Even more homes could be available this summer as coveted student internships have been canceled or made virtual. Fewer young people could be moving to New York in the fall to start school or work if colleges continue remote instruction and more businesses like Facebook and Twitter allow workers to stay at home permanently. Douglas Elliman’s relocation division has been put “on pause” through September now that dozens of companies are delaying moves to the city, Elliman officials said.

The glut of housing supply could benefit tenants who may find their landlord is more willing to offer concessions or renegotiate a lease than risk keeping the unit vacant in the coming months.

“People will be making downwardly mobile decisions,” architect Gene Kaufman told CO. “They’re pairing up, moving to smaller places, and moving out of the city or moving to a more distant location that’s less expensive. And the impact of people who did not pay their rent is still unknown.”

Some tenants are already withholding rental payments. Nearly one quarter of apartment dwellers and 64 percent of retail tenants did not pay their rent in May, a Community Housing Improvement Program survey of owners who represent 100,000 units found. 

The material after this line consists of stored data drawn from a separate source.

/-- A command and its request enter the queue of a core (R284). -/
def pushCmd (m : Mach) (p core : Nat) (dst : Dst) (pend : Bool) (op : ArrOp) : Mach :=
  let r := { mkReq m dst (.arrayCmd core) 5 true false with pos := none, pend := pend }
  let q := arrQOf m p core
  let m1 := setArrQ (addReq m r) p core { q with queue := q.queue ++ [⟨op, r.id, m.cur⟩] }
  settleWaits p core 8 m1

/-- A PE's command enters the queue of its core. -/
def peCmd (m : Mach) (dst : Dst) (op : ArrOp) : Mach :=
  match m.cur with
  | .pe core .. => pushCmd m (pastOfActor m m.cur) core dst false op
  | _ => m

/-- Places of S-form commands in use; a registered MXWAIT takes none (R285, R304). -/
def sPlaces (q : ArrQ) : Nat := (q.queue.filter (fun c => isUnit c.who && c.op != .wait)).length

/-! ## Instructions -/

def drop64 (vs : List Val) (i : Nat) : Nat := natAt vs i % 2 ^ 64

/-- MXWLD (R292): a scaled B is poison, which traps. -/
def mxwldG (fmt : FFmt) (a b : Opd) : Mach → Mach :=
  memStart [a, b] [] [] (fun v m => poisonSink m m.cur v) (fun vs m =>
    if (valAt vs 1).scaled then poisonSink m m.cur (poison m m.cur 0x05 1)
    else peCmd m .drop (.wld fmt (drop64 vs 0) (drop64 vs 1)))
def execMxwld (f : MxF) (a b : Opd) (s : State) : Out := lift (mxwldG f.fmt a b) s

/-- MXWBUF (R291). -/
def mxwbufG (d a b : Opd) : Mach → Mach :=
  memStart [a, b] [d] [] (poisonNow d .tile) (fun vs m => peCmd m (dstOf m d false) (.wbuf (drop64 vs 0) (drop64 vs 1)))
def execMxwbuf (d a b : Opd) (s : State) : Out := lift (mxwbufG d a b) s

/-- MXFMT (R293). -/
def mxfmtG (f : MxfmtF) (a b : Opd) : Mach → Mach :=
  memStart [a, b] [] [] (fun v m => poisonSink m m.cur v)
    (fun vs m => peCmd m .drop (.fmt f.fmt f.os (drop64 vs 0) (drop64 vs 1)))
def execMxfmt (f : MxfmtF) (a b : Opd) (s : State) : Out := lift (mxfmtG f a b) s

/-- MXRUN (R296). -/
def mxrunG (d a b : Opd) : Mach → Mach :=
  memStart [a, b] [d] [] (poisonNow d .tile) (fun vs m => peCmd m (dstOf m d false) (.run (drop64 vs 0) (drop64 vs 1)))
def execMxrun (d a b : Opd) (s : State) : Out := lift (mxrunG d a b) s

/-- MXACC (R295). -/
def mxaccG (f : MxaccF) (n : Nat) (m : Mach) : Mach := peCmd m .drop (.acc n f.sat f.clr)
def execMxacc (f : MxaccF) (a : Fin 4) (s : State) : Out := lift (mxaccG f a.val) s

/-- MXDRN (R299, R300). -/
def mxdrnG (f : MxdrnF) (d a b : Opd) : Mach → Mach :=
  memStart [a, b] [d] [] (poisonNow d .tile)
    (fun vs m => peCmd m (dstOf m d false) (.drn f.fmt f.rnd f.sat f.ch (drop64 vs 0) (drop64 vs 1)))
def execMxdrn (f : MxdrnF) (d a b : Opd) (s : State) : Out := lift (mxdrnG f d a b) s

/-- MXST (R303): in S-form for core A[25:16], waiting for one of the four places (R285). -/
def mxstG (clr : Bool) (d a : Opd) : Mach → Mach :=
  memStart [a] [d] [] (poisonNow d .tile) (fun vs m =>
    let x := drop64 vs 0
    match m.cur with
    | .unit u w =>
      let p := pastOfActor m m.cur
      let core := bits x 16 10
      if !coreIn m p core then trapForm m u w 0x03 0
      else if 4 ≤ sPlaces (arrQOf m p core) then stall m
      else pushCmd m p core (dstOf m d false) false (.st clr (x % 4))
    | _ => peCmd m (dstOf m d false) (.st clr (x % 4)))
def execMxst (f : BitF) (d a : Opd) (s : State) : Out := lift (mxstG f.bit d a) s

/-- MXWAIT (R304): in S-form a condition in Pending for core A[9:0]. -/
def mxwaitG (d a : Opd) (m : Mach) : Mach :=
  match m.cur with
  | .unit .. =>
    memStart [a] [d] [] (poisonNow d .tile) (fun vs m =>
      match m.cur with
      | .unit u w =>
        let p := pastOfActor m m.cur
        let core := bits (drop64 vs 0) 0 10
        if !coreIn m p core then trapForm m u w 0x03 0
        else pushCmd m p core (dstOf m d false) true .wait
      | _ => m) m
  | _ => peCmd m (dstOf m d false) .wait
def execMxwait (d a : Opd) (s : State) : Out := lift (mxwaitG d a) s

/-- MXMODE (R305). -/
def mxmodeG (on : Bool) (d a : Opd) : Mach → Mach :=
  memStart [a] [d] [] (poisonNow d .tile) (fun vs m =>
    let core := bits (drop64 vs 0) 0 10
    let dst := dstOf m d false
    if !coreIn m (pastOfActor m m.cur) core then resultNow m dst (.mode core on) (tokNat (2 ^ 63 + 0x11))
    else if m.mat.mode.contains core == on then resultNow m dst (.mode core on) (tokNat 0)
    else addReq m (mkReq m dst (.mode core on) 5 false false))
def execMxmode (f : BitF) (d a : Opd) (s : State) : Out := lift (mxmodeG f.bit d a) s

def TurnK.size : TurnK → Nat
  | .off => 0 | .k4 => 4 | .k8 => 8 | .k16 => 16

/-- CTURN (R301): the new size waits until the node is empty. -/
def cturnG (k ch : Nat) (m : Mach) : Mach :=
  match m.cur with
  | .pe core pe .. =>
    let x := chanKey core pe ch
    setChan m x { chanOf m x with pendNode := some k }
  | _ => m
def execCturn (f : CturnF) (a : Fin 8) (s : State) : Out := lift (cturnG (TurnK.size f.k) a.val) s

/-- CORNER_TURN_RESIZE (R301): the node holds no token and takes its new size. -/
def cornerTurnResizeG (core pe ch : Nat) (m : Mach) : Mach :=
  let x := chanKey core pe ch
  let c := chanOf m x
  match c.pendNode with
  | some k => if c.gather.isEmpty && c.emit.isEmpty then setChan m x { c with node := k, pendNode := none } else m
  | none => m
def execCornerTurnResize (core pe ch : Nat) (s : State) : Out := lift (cornerTurnResizeG core pe ch) s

Housing advocates predict a wave of evictions to begin occurring after June 20, when the governor’s moratorium expires.

“The courts will be madhouses, completely unequipped for this barrage,” Tenants Political Action Committee treasurer Michael McKee told CO. “For most tenants, there will be no way for them to come up with the rent that has accrued since the lockdown.”

The pandemic is already widening the chasm of income inequality. Job losses have been concentrated among the leisure, hospitality, and retail industry as well as hourly workers, independent contractors and gig economy hustlers who make up the city’s creative class.

Some analysts worry that New Yorkers of all classes will continue to leave unless the city takes more aggressive action to keep jobs in place and build more housing.

“The city is going to have to mobilize the private sector to stimulate the economy and the best way they can do that is by creating necessary incentives to have the private sector build more housing,” JLL’s New York Investment Sales chairman Bob Knakal told CO. “We’ve never seen anything like this in the modern economy. This will have to come back incrementally until there’s an improved therapy or vaccine.”